-- ==== Sys2Proof/Laws/State.lean ====
section
/-! SUPPORT. One lemma for every field of every named update of the state, true by `rfl` (by cases for those that
may take a free answer), so that no proof unfolds a record update. -/

namespace Sys2Proof.Machine

/-! ## `emit` -/

@[simp] theorem emit_page (e : Event) (s : State) : (emit e s).page = s.page := (rfl)
@[simp] theorem emit_offset (e : Event) (s : State) : (emit e s).offset = s.offset := (rfl)
@[simp] theorem emit_size (e : Event) (s : State) : (emit e s).size = s.size := (rfl)
@[simp] theorem emit_sector (e : Event) (s : State) : (emit e s).sector = s.sector := (rfl)
@[simp] theorem emit_busy (e : Event) (s : State) : (emit e s).busy = s.busy := (rfl)
@[simp] theorem emit_diagOk (e : Event) (s : State) : (emit e s).diagOk = s.diagOk := (rfl)
@[simp] theorem emit_id (e : Event) (s : State) : (emit e s).id = s.id := (rfl)
@[simp] theorem emit_sr (e : Event) (s : State) : (emit e s).sr = s.sr := (rfl)
@[simp] theorem emit_seq (e : Event) (s : State) : (emit e s).seq = s.seq := (rfl)
@[simp] theorem emit_ret (e : Event) (s : State) : (emit e s).ret = s.ret := (rfl)
@[simp] theorem emit_hret (e : Event) (s : State) : (emit e s).hret = s.hret := (rfl)
@[simp] theorem emit_cop (e : Event) (s : State) : (emit e s).cop = s.cop := (rfl)
@[simp] theorem emit_addr (e : Event) (s : State) : (emit e s).addr = s.addr := (rfl)
@[simp] theorem emit_cur (e : Event) (s : State) : (emit e s).cur = s.cur := (rfl)
@[simp] theorem emit_idx (e : Event) (s : State) : (emit e s).idx = s.idx := (rfl)
@[simp] theorem emit_rem (e : Event) (s : State) : (emit e s).rem = s.rem := (rfl)
@[simp] theorem emit_n (e : Event) (s : State) : (emit e s).n = s.n := (rfl)
@[simp] theorem emit_cnt (e : Event) (s : State) : (emit e s).cnt = s.cnt := (rfl)
@[simp] theorem emit_k (e : Event) (s : State) : (emit e s).k = s.k := (rfl)
@[simp] theorem emit_own (e : Event) (s : State) : (emit e s).own = s.own := (rfl)
@[simp] theorem emit_cs (e : Event) (s : State) : (emit e s).cs = s.cs := (rfl)
@[simp] theorem emit_wp (e : Event) (s : State) : (emit e s).wp = s.wp := (rfl)
@[simp] theorem emit_rst (e : Event) (s : State) : (emit e s).rst = s.rst := (rfl)
@[simp] theorem emit_cfg (e : Event) (s : State) : (emit e s).cfg = s.cfg := (rfl)
@[simp] theorem emit_hbuf (e : Event) (s : State) : (emit e s).hbuf = s.hbuf := (rfl)
@[simp] theorem emit_dev (e : Event) (s : State) : (emit e s).dev = s.dev := (rfl)
@[simp] theorem emit_moves (e : Event) (s : State) : (emit e s).moves = s.moves := (rfl)
@[simp] theorem emit_answers (e : Event) (s : State) : (emit e s).answers = s.answers := (rfl)
@[simp] theorem emit_draws (e : Event) (s : State) : (emit e s).draws = s.draws := (rfl)
@[simp] theorem emit_trace (e : Event) (s : State) : (emit e s).trace = s.trace ++ [e] := (rfl)
@[simp] theorem emit_reads (e : Event) (s : State) : (emit e s).reads = s.reads := (rfl)
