-- ==== Sys2Proof/Laws/Frames.lean ====
section
/-! SUPPORT. The spec lemmas of the whole frames: each completes when chip-select is not asserted, and leaves the state
that the pure functions below name. -/

namespace Sys2Proof.Machine

/-- The state after the data bytes of a fill. -/
def fills : List Byte → State → State
  | [], s => s
  | b :: bs, s => fills bs (countByte (exchanged b s))

/-- The state after `count` discarded dummy exchanges. -/
def dummies : Nat → State → State
  | 0, s => s
  | count + 1, s => dummies count (countByte (exchanged s.cfg.dummyOut s))

/-- The state after `count` data bytes of a read. -/
def readMany : Nat → State → State
  | 0, s => s
  | count + 1, s => readMany count (readOne s)

/-- The state after `count` identity bytes. -/
def idsLatched : Nat → State → State
  | 0, s => s
  | count + 1, s => idsLatched count (idLatched s)

theorem fillBytes_of_cs (bs : List Byte) {s : State} (h : s.cs = true) : fillBytes bs s = .next (fills bs s) := by
  induction bs generalizing s with
  | nil => rfl
  | cons b bs ih => simp [fillBytes, h, fills, ih]

theorem dummyBytes_of_cs (count : Nat) {s : State} (h : s.cs = true) :
    dummyBytes count s = .next (dummies count s) := by
  induction count generalizing s with
  | zero => rfl
  | succ count ih => simp [dummyBytes, h, dummies, ih]

theorem readBytes_of_cs (count : Nat) {s : State} (h : s.cs = true) :
    readBytes count s = .next (readMany count s) := by
  induction count generalizing s with
  | zero => rfl
  | succ count ih => simp [readBytes, h, readMany, readOne, ih]

theorem latchIdBytes_of_cs (count : Nat) {s : State} (h : s.cs = true) :
    latchIdBytes count s = .next (idsLatched count s) := by
  induction count generalizing s with
  | zero => rfl
  | succ count ih => simp [latchIdBytes, h, idsLatched, idLatched, ih]

/-- A property that every exchange of a data phase keeps, it keeps through the phase. -/
theorem fills_keeps {P : State → Prop} (h : ∀ b s, P s → P (countByte (exchanged b s))) (bs : List Byte)
    {s : State} (hs : P s) : P (fills bs s) := by
  induction bs generalizing s with
  | nil => exact hs
  | cons b bs ih => exact ih (h b s hs)

theorem dummies_keeps {P : State → Prop} (h : ∀ b s, P s → P (countByte (exchanged b s))) (count : Nat)
    {s : State} (hs : P s) : P (dummies count s) := by
  induction count generalizing s with
  | zero => exact hs
  | succ count ih => exact ih (h _ s hs)

theorem readMany_keeps {P : State → Prop} (h : ∀ s, P s → P (readOne s)) (count : Nat) {s : State} (hs : P s) :
    P (readMany count s) := by
  induction count generalizing s with
  | zero => exact hs
  | succ count ih => exact ih (h s hs)

theorem idsLatched_keeps {P : State → Prop} (h : ∀ s, P s → P (idLatched s)) (count : Nat) {s : State} (hs : P s) :
    P (idsLatched count s) := by
  induction count generalizing s with
  | zero => exact hs
  | succ count ih => exact ih (h s hs)

@[simp] theorem fills_cs (bs : List Byte) (s : State) : (fills bs s).cs = s.cs := by
  induction bs generalizing s <;> simp_all [fills]

@[simp] theorem dummies_cs (count : Nat) (s : State) : (dummies count s).cs = s.cs := by
  induction count generalizing s <;> simp_all [dummies]

@[simp] theorem readMany_cs (count : Nat) (s : State) : (readMany count s).cs = s.cs := by
  induction count generalizing s <;> simp_all [readMany, readOne]

@[simp] theorem idsLatched_cs (count : Nat) (s : State) : (idsLatched count s).cs = s.cs := by
  induction count generalizing s <;> simp_all [idsLatched, idLatched]

@[simp] theorem dummies_cfg (count : Nat) (s : State) : (dummies count s).cfg = s.cfg := by
  induction count generalizing s <;> simp_all [dummies]

/-- The state after a whole status read (R170, R221). -/
def statusFrameSent (o : Owner) (s : State) : State :=
  closed (latchStatus (answer (exchanged s.cfg.opReadStatus (opened o s)))
    (exchanged s.cfg.dummyOut (exchanged s.cfg.opReadStatus (opened o s))))

/-- The state after a whole format FA frame. -/
def addressFrameSent (op : Byte) (a : Addr) (o : Owner) (s : State) : State :=
  closed (headerSent op a o s)

/-- The state after a whole identity read (R220). -/
def idFrameSent (s : State) : State :=
  closed (idsLatched 4 (startId (exchanged s.cfg.opReadId (opened .diagId s))))

/-- The state after a whole write session (R190 to R192). -/
def fillFrameSent (a : Addr) (data : List Byte) (s : State) : State :=
  closed (fills data (headerSent s.cfg.opBuf1Write a .fill (startCount s)))

/-- The state after a whole read session (R210 to R212). -/
def readFrameSent (a : Addr) (size : Word) (s : State) : State :=
  closed (readMany size.toNat (startCount (dummies s.cfg.nReadDummy
    (headerSent s.cfg.opArrayRead a .read (startCount s)))))

theorem statusFrame_of_cs {o : Owner} {s : State} (h : s.cs = false) :
    statusFrame o s = .next (statusFrameSent o s) := by
  simp [statusFrame, h, statusFrameSent]

theorem execStatusRead_of_cs {s : State} (h : s.cs = false) :
    execStatusRead s = .next (statusFrameSent .poll s) :=
  statusFrame_of_cs h

theorem addressFrame_of_cs {op : Byte} {a : Addr} {o : Owner} {s : State} (h : s.cs = false) :
    addressFrame op a o s = .next (addressFrameSent op a o s) := by
  simp [addressFrame, header_of_cs h, addressFrameSent]

theorem execIdRead_of_cs {s : State} (h : s.cs = false) : execIdRead s = .next (idFrameSent s) := by
  simp [execIdRead, h, latchIdBytes_of_cs, idFrameSent]

theorem execBuf1Write_of_cs {a : Addr} {data : List Byte} {s : State} (h : s.cs = false) :
    execBuf1Write a data s = .next (fillFrameSent a data s) := by
  simp [execBuf1Write, header_of_cs, h, fillBytes_of_cs, fillFrameSent]

theorem execArrayRead_of_cs {a : Addr} {size : Word} {s : State} (h : s.cs = false) :
    execArrayRead a size s = .next (readFrameSent a size s) := by
  simp [execArrayRead, header_of_cs, h, dummyBytes_of_cs, readBytes_of_cs, readFrameSent]

end Sys2Proof.Machine
end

- - - - -

What you should do: The lines to retype, exactly and only, run from the first line of the material through the line with "s.own := (rfl)".

Task solution:
-- ==== Sys2Proof/Laws/State.lean ====
section
/-! SUPPORT. One lemma for every field of every named update of the state, true by `rfl` (by cases for those that
may take a free answer), so that no proof unfolds a record update. -/

namespace Sys2Proof.Machine

/-! ## `emit` -/

@[simp] theorem emit_page (e : Event) (s : State) : (emit e s).page = s.page := (rfl)
@[simp] theorem emit_offset (e : Event) (s : State) : (emit e s).offset = s.offset := (rfl)
@[simp] theorem emit_size (e : Event) (s : State) : (emit e s).size = s.size := (rfl)
@[simp] theorem emit_sector (e : Event) (s : State) : (emit e s).sector = s.sector := (rfl)
@[simp] theorem emit_busy (e : Event) (s : State) : (emit e s).busy = s.busy := (rfl)
@[simp] theorem emit_diagOk (e : Event) (s : State) : (emit e s).diagOk = s.diagOk := (rfl)
@[simp] theorem emit_id (e : Event) (s : State) : (emit e s).id = s.id := (rfl)
@[simp] theorem emit_sr (e : Event) (s : State) : (emit e s).sr = s.sr := (rfl)
@[simp] theorem emit_seq (e : Event) (s : State) : (emit e s).seq = s.seq := (rfl)
@[simp] theorem emit_ret (e : Event) (s : State) : (emit e s).ret = s.ret := (rfl)
@[simp] theorem emit_hret (e : Event) (s : State) : (emit e s).hret = s.hret := (rfl)
@[simp] theorem emit_cop (e : Event) (s : State) : (emit e s).cop = s.cop := (rfl)
@[simp] theorem emit_addr (e : Event) (s : State) : (emit e s).addr = s.addr := (rfl)
@[simp] theorem emit_cur (e : Event) (s : State) : (emit e s).cur = s.cur := (rfl)
@[simp] theorem emit_idx (e : Event) (s : State) : (emit e s).idx = s.idx := (rfl)
@[simp] theorem emit_rem (e : Event) (s : State) : (emit e s).rem = s.rem := (rfl)
@[simp] theorem emit_n (e : Event) (s : State) : (emit e s).n = s.n := (rfl)
@[simp] theorem emit_cnt (e : Event) (s : State) : (emit e s).cnt = s.cnt := (rfl)
@[simp] theorem emit_k (e : Event) (s : State) : (emit e s).k = s.k := (rfl)
@[simp] theorem emit_own (e : Event) (s : State) : (emit e s).own = s.own := (rfl)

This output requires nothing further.